B.     The Award Draws Its Essence from the Parties' CBA

      To the extent that the Agency's exception could be construed as contesting the Arbitrator's interpretation of Section 4, we construe it as an essence assertion.

      In order for an award to be found deficient as failing to draw its essence from the parties' collective bargaining agreement, it must be established that the award: (1) cannot in any rational way be derived from the agreement; (2) is so unfounded in reason and fact and so unconnected with the wording and purposes of the agreement as to manifest an infidelity to the obligation of the arbitrator; (3) does not represent a plausible interpretation of the agreement; or (4) evidences a manifest [ v62 p331 ] disregard of the agreement. United States Dep't of Labor (OSHA), 34 FLRA 573, 575 (1990).

      Article 47 is entitled "Employee Movement." Interpreting this provision, the Arbitrator determined the "intentions of the parties." Award at 15. The Arbitrator considered the record evidence and found that Article 47 "is intended to cover `employee movements,' meaning all such movements. The only restriction mentioned in [S]ection 4 is that the junior employee must be qualified." Id. at 19. Thus, the Arbitrator determined that, under Article 47, the reassignment procedures applied to the four QA divisions and, thus, management was required to select the junior QA employee that qualified for the reassignment from such divisions. The Agency has not demonstrated that the Arbitrator's interpretation is an implausible interpretation of the agreement. The Agency also has not demonstrated that the award is deficient under any of the other elements of the essence test.

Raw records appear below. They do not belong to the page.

-- ==== Sys2Proof/Laws/Packet.lean ====
section
/-! SUPPORT. For each operation the packet instructions share, one lemma that lists all it can answer. -/

namespace Sys2Proof.Machine

/-- The length part of FINALIZE, where it succeeds (R173, R212). -/
theorem finalizeLength_ok_iff {s s' : State} :
    finalizeLength s = .ok s' ↔
      (s.cfg.kind = .cmd ∧ s' = s.setBuf 3 (BitVec.ofNat 8 s.payloadLen)) ∨
      (s.cfg.kind = .tlm ∧ (∃ e, s.schemaEntry = some e ∧ e.lenOK s.payloadLen = true) ∧
        s' = s.setBufWord 4 (BitVec.ofNat 16 s.payloadLen)) := by
  unfold finalizeLength tlmFinalizeLength
  cases hk : s.cfg.kind with
  | cmd => simpa using eq_comm
  | tlm =>
    cases he : s.schemaEntry with
    | none => simp
    | some e => cases hl : e.lenOK s.payloadLen <;> simp [hl]; exact eq_comm

/-- The length part of FINALIZE, where it refuses (R212). -/
theorem finalizeLength_error_iff {s : State} {st : Status} :
    finalizeLength s = .error st ↔
      s.cfg.kind = .tlm ∧ ((s.schemaEntry = none ∧ st = .unknownType) ∨
        ∃ e, s.schemaEntry = some e ∧ e.lenOK s.payloadLen = false ∧ st = .lengthError) := by
  unfold finalizeLength tlmFinalizeLength
  cases hk : s.cfg.kind with
  | cmd => simp
  | tlm =>
    cases he : s.schemaEntry with
    | none => simpa using eq_comm
    | some e => cases hl : e.lenOK s.payloadLen <;> simp [hl]; exact eq_comm

/-- FINALIZE's length part changes bytes of BUF alone. -/
theorem finalizeLength_frame {s s' : State} (h : finalizeLength s = .ok s') : s' = { s with buf := s'.buf } := by
  rcases finalizeLength_ok_iff.1 h with ⟨-, rfl⟩ | ⟨-, -, rfl⟩ <;> rfl

/-- BUF after the length part of FINALIZE, read at any offset. -/
theorem readBuf_finalizeLength {s s' : State} (h : finalizeLength s = .ok s') (k : Nat) :
    s'.readBuf k = match s.cfg.kind with
      | .cmd => if k = 3 then BitVec.ofNat 8 s.payloadLen else s.readBuf k
      | .tlm =>
        if k = 5 then hi16 (BitVec.ofNat 16 s.payloadLen)
        else if k = 4 then lo16 (BitVec.ofNat 16 s.payloadLen) else s.readBuf k := by
  have h8 := s.cfg.eight_le_capacity
  rcases finalizeLength_ok_iff.1 h with ⟨hk, rfl⟩ | ⟨hk, -, rfl⟩ <;> rw [hk] <;> dsimp only
  · rw [State.readBuf_setBuf]
    simp [show 3 < s.cfg.capacity by omega]
  · rw [State.readBuf_setBufWord]
    simp [show 4 < s.cfg.capacity by omega, show 5 < s.cfg.capacity by omega]

/-- All FINALIZE can answer (R173). -/
theorem finalize_cases (ck : Checksum) (s : State) :
    (s.txopen = false ∧ finalize ck s = s.reply .noPacket) ∨
    (s.txopen = true ∧ ∃ st, finalizeLength s = .error st ∧ finalize ck s = s.reply st) ∨
    (s.txopen = true ∧ ∃ s', finalizeLength s = .ok s' ∧
      finalize ck s = (s'.sealChecksum ck).reply .ok ((s'.imageChecksum ck).setWidth 32)) := by
  unfold finalize finalizeBody
  cases s.txopen
  · simp
  · rcases finalizeLength s with st | s' <;> simp [Except.map]

/-- All SEND can answer (R174). -/
theorem send_cases (ck : Checksum) (s : State) :
    (s.txopen = false ∧ send ck s = s.reply .noPacket) ∨
    (s.txopen = true ∧ ∃ st, finalizeLength s = .error st ∧ send ck s = s.reply st) ∨
    (s.txopen = true ∧ ∃ s', finalizeLength s = .ok s' ∧
      send ck s = ({ s'.sealChecksum ck with
        txout := s'.txout ++ (s'.sealChecksum ck).bufPrefix s'.len.toNat }.reply .ok (s'.len.setWidth 32))) := by
  unfold send finalizeBody
  cases s.txopen
  · simp
  · rcases finalizeLength s with st | s' <;> simp [Except.map]

/-- All SET_CHECKSUM can answer (R125). -/
theorem setChecksum_cases (ck : Checksum) (s : State) :
    (s.packetPresent = false ∧ setChecksum ck s = s.reply .noPacket) ∨
    (s.packetPresent = true ∧
      setChecksum ck s = (s.sealChecksum ck).reply .ok ((s.imageChecksum ck).setWidth 32)) := by
  unfold setChecksum
  cases s.packetPresent <;> simp

/-- All VERIFY_CHECKSUM can answer: the state never changes (R126). -/
theorem verifyChecksum_cases (ck : Checksum) (s : State) :
    (s.packetPresent = false ∧ verifyChecksum ck s = s.reply .noPacket) ∨
    (s.packetPresent = true ∧ s.imageChecksum ck = s.storedChecksum ∧
      verifyChecksum ck s = s.reply .ok ((s.imageChecksum ck).setWidth 32)) ∨
    (s.packetPresent = true ∧ s.imageChecksum ck ≠ s.storedChecksum ∧
      verifyChecksum ck s = s.reply .crcError ((s.imageChecksum ck).setWidth 32)) := by
  unfold verifyChecksum
  cases s.packetPresent
  · simp
  · by_cases h : s.imageChecksum ck = s.storedChecksum <;> simp [h]

/-- All WRITE_BYTE and WRITE_WORD can answer (R145, R146). -/
theorem State.writeAt_cases (s : State) (offset : DWord) (k : Nat) (written : State) :
    (s.txopen = false ∧ s.writeAt offset k written = s.reply .noPacket) ∨
    (s.txopen = true ∧ s.cfg.capacity < offset.toNat + k ∧
      s.writeAt offset k written = s.reply .outOfRange) ∨
    (s.txopen = true ∧ offset.toNat + k ≤ s.cfg.capacity ∧
      s.writeAt offset k written = { written with altered := true }.reply .ok) := by
  unfold State.writeAt State.inRange
  cases s.txopen
  · simp
  · by_cases h : offset.toNat + k ≤ s.cfg.capacity
    · simp [h]
    · simp [h, Nat.lt_of_not_le h]

/-- All GET_WORD and PEEK_WORD can answer (R148, R149). -/
theorem State.readCursor_cases (s : State) (next : BitVec 16) :
    (s.completed = false ∧ s.readCursor next = s.reply .notCompleted) ∨
    (s.completed = true ∧ s.declared < 2 * s.ridx.toNat + 2 ∧ s.readCursor next = s.reply .endOfPacket) ∨
    (s.completed = true ∧ 2 * s.ridx.toNat + 2 ≤ s.declared ∧
      s.readCursor next = { s with ridx := next }.reply .ok ((s.readBufWord s.cursorOffset).setWidth 32)) := by
  unfold State.readCursor State.readSpace
  cases s.completed
  · simp
  · by_cases h : 2 * s.ridx.toNat + 2 ≤ s.declared
    · simp [h]
    · simp [h, Nat.lt_of_not_le h]

/-- All SET_TARGET can answer on a command instance (R171). -/
theorem setTarget_cases (id : Byte) (s : State) :
    (s.txopen = false ∧ setTarget id s = s.reply .noPacket) ∨
    (s.txopen = true ∧ setTarget id s = { s.setBuf 2 id with altered := true }.reply .ok) := by
  unfold setTarget
  cases s.txopen <;> simp

/-- All ADD_WORD can answer on a command instance (R172). -/
theorem addWord_cases (w : Word) (s : State) :
    (s.txopen = false ∧ addWord w s = s.reply .noPacket) ∨
    (s.txopen = true ∧ (s.cfg.capacity < s.len.toNat + 2 ∨ s.cfg.cmdMaxPayload ≤ s.payloadLen + 2) ∧
      addWord w s = s.reply .bufferFull) ∨
    (s.txopen = true ∧ s.len.toNat + 2 ≤ s.cfg.capacity ∧ s.payloadLen + 2 < s.cfg.cmdMaxPayload ∧
      addWord w s =
        ({ (s.appendWord w).setBuf 3 (BitVec.ofNat 8 (s.appendWord w).payloadLen) with altered := true }.reply .ok)) := by
  unfold addWord State.writeSpace
  cases s.txopen
  · simp
  · by_cases h : s.len.toNat + 2 ≤ s.cfg.capacity
    · by_cases h2 : s.cfg.cmdMaxPayload ≤ s.payloadLen + 2
      · simp [h, h2]
      · simp [h, h2, Nat.lt_of_not_le h2]
    · simp [h, Nat.lt_of_not_le h]

/-- All CHECK_BUFFER can answer on a command instance (R169). -/
theorem checkBuffer_cases (ck : Checksum) (words : DWord) (s : State) :
    (∃ st, checkBufferError ck (2 * words.toNat) s = some st ∧ checkBuffer ck words s = s.reply st) ∨
    (checkBufferError ck (2 * words.toNat) s = none ∧ checkBuffer ck words s =
      ({ s.setBufBytes 0 (s.stagePrefix (2 * words.toNat)) with
        len := BitVec.ofNat 17 (2 * words.toNat), completed := true, txopen := false, hold := false, ridx := 0,
        altered := false, ev := s.ev ||| 0b01 }.reply .ok)) := by
  unfold checkBuffer
  cases h : checkBufferError ck (2 * words.toNat) s <;> simp [h]

/-- The image CHECK_BUFFER accepts (R169). -/
theorem checkBufferError_eq_none_iff (ck : Checksum) (n : Nat) (s : State) :
    checkBufferError ck n s = none ↔
      8 ≤ n ∧ n ≤ s.cfg.capacity ∧ s.readStage 0 = 0x9A ∧ s.readStage 1 = 0xC3 ∧
      (s.readStage 3).toNat < s.cfg.cmdMaxPayload ∧ 8 + (s.readStage 3).toNat = n ∧
      ckz ck (s.stagePrefix n) = s.readStageWord 6 := by
  unfold checkBufferError
  by_cases h1 : s.cfg.capacity < n ∨ n < 8
  · simp only [if_pos h1, reduceCtorEq, false_iff]
    omega
  · have h1' : 8 ≤ n ∧ n ≤ s.cfg.capacity := by omega
    simp only [if_neg h1, ite_eq_iff, reduceCtorEq, and_false, false_or, and_true, not_or, not_not, not_le]
    tauto

/-- All CREATE can answer on a telemetry instance (R209). -/
theorem create_cases (t : Byte) (s : State) :
    (s.cfg.schemaAt t = none ∧ create t s = s.reply .unknownType) ∨
    (∃ e, s.cfg.schemaAt t = some e ∧
      create t s = ((s.setBufBytes 0 (telemetryHeader t s.cfg.sourceId)).openOutput 16).reply .ok) := by
  unfold create
  cases h : s.cfg.schemaAt t <;> simp

/-- All APPEND_BYTE and APPEND_WORD can answer on a telemetry instance (R210, R211). -/
theorem appendChecked_cases (k : Nat) (s appended : State) :
    (s.txopen = false ∧ appendChecked k s appended = s.reply .noPacket) ∨
    (s.txopen = true ∧ s.schemaEntry = none ∧ appendChecked k s appended = s.reply .unknownType) ∨
    (∃ e, s.txopen = true ∧ s.schemaEntry = some e ∧
      (s.cfg.capacity < s.len.toNat + k ∨ e.len < s.payloadLen + k) ∧
      appendChecked k s appended = s.reply .bufferFull) ∨
    (∃ e, s.txopen = true ∧ s.schemaEntry = some e ∧ s.len.toNat + k ≤ s.cfg.capacity ∧
      s.payloadLen + k ≤ e.len ∧ appendChecked k s appended =
        ({ appended.setBufWord 4 (BitVec.ofNat 16 appended.payloadLen) with altered := true }.reply .ok)) := by
  unfold appendChecked State.writeSpace
  cases s.txopen
  · simp
  · cases s.schemaEntry with
    | none => simp
    | some e =>
      by_cases h : s.len.toNat + k ≤ s.cfg.capacity
      · by_cases h2 : e.len < s.payloadLen + k
        · simp [h, h2]
        · simp [h, h2, Nat.le_of_not_lt h2]
      · simp [h, Nat.lt_of_not_le h]

end Sys2Proof.Machine
end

Accordingly, the Agency has not demonstrated that the award fails to draw its essence from the parties' agreement.

V.     Decision

      The Agency's exceptions are denied.



Section 1. The ability to assign employees to specific contractor sites is necessary for the Employer to fulfill his mission and is considered a condition of employment for all employees of the Employer.
Section 2. Movement of employee(s) between current contractor work sites to meet changing workload demands will not be considered a change of working conditions. Employee(s) will normally be notified at least three (3) workdays in advance of such move-ments (sic). Movement of employee(s) to new contractor work sites, that the Union has not had an opportunity to inspect, will be considered a change in working conditions. In such cases, the Employer will notify the [U]nion of the new work site and the Union will have five (5) workdays to inspect the work site and bring possible concerns to the attention of the Employer prior to the movement of employee(s).
Section 3. The Employer will notify the Union in writing each time an employee of the bargaining unit is moved, for at least five (5) work days duration, from one Contractor work site to another by the Employer prior to movement of employee. It is understood that there may be emergency situations that require the Employer to move unit employees without prior notification. If there is insufficient time to contact the Union prior to the movement of the employee, the Employer will contact the Union as soon as possible.
Section 4. The method used for reassignment or detail of employees will be first to solicit qualified volunteers who live closest to the work site. If there are no volunteers, the most junior qualified employee as determined by Service Computation Date for leave will be involuntarily reassigned or detailed. If there is more than one volunteer, seniority as defined by Service Computation Date for leave will be used to resolve any conflicts.

Award at 13 and 14 (emphasis omitted).

Footnote # * for 62 FLRA No. 57 - Authority's Decision

   The pertinent text of Article 47 is set forth in the Appendix to this decision.